• WHAT YOU SHOULD DO:
Filter the entries below, keeping every line that has the word "lean".

• GIVEN RECORDS:
-- ==== Sys2Proof/Syntax.lean ====
section
/-!
DEFINITION. The commands of the block: one constructor per row of the opcode table, in the table's order. Numbers name
units (cottage c, parish n, function o = 129 × port + function, ring r, channel j, ...); the ranges they must lie in
are in WellFormed.lean. An operand that says what a command meets may be left out where it meets nothing out of the ordinary. -/

namespace Sys2Proof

• TASK OUTPUT:
-- ==== Sys2Proof/Syntax.lean ====
are in WellFormed.lean. An operand that says what a command meets may be left out where it meets nothing out of the ordinary. -/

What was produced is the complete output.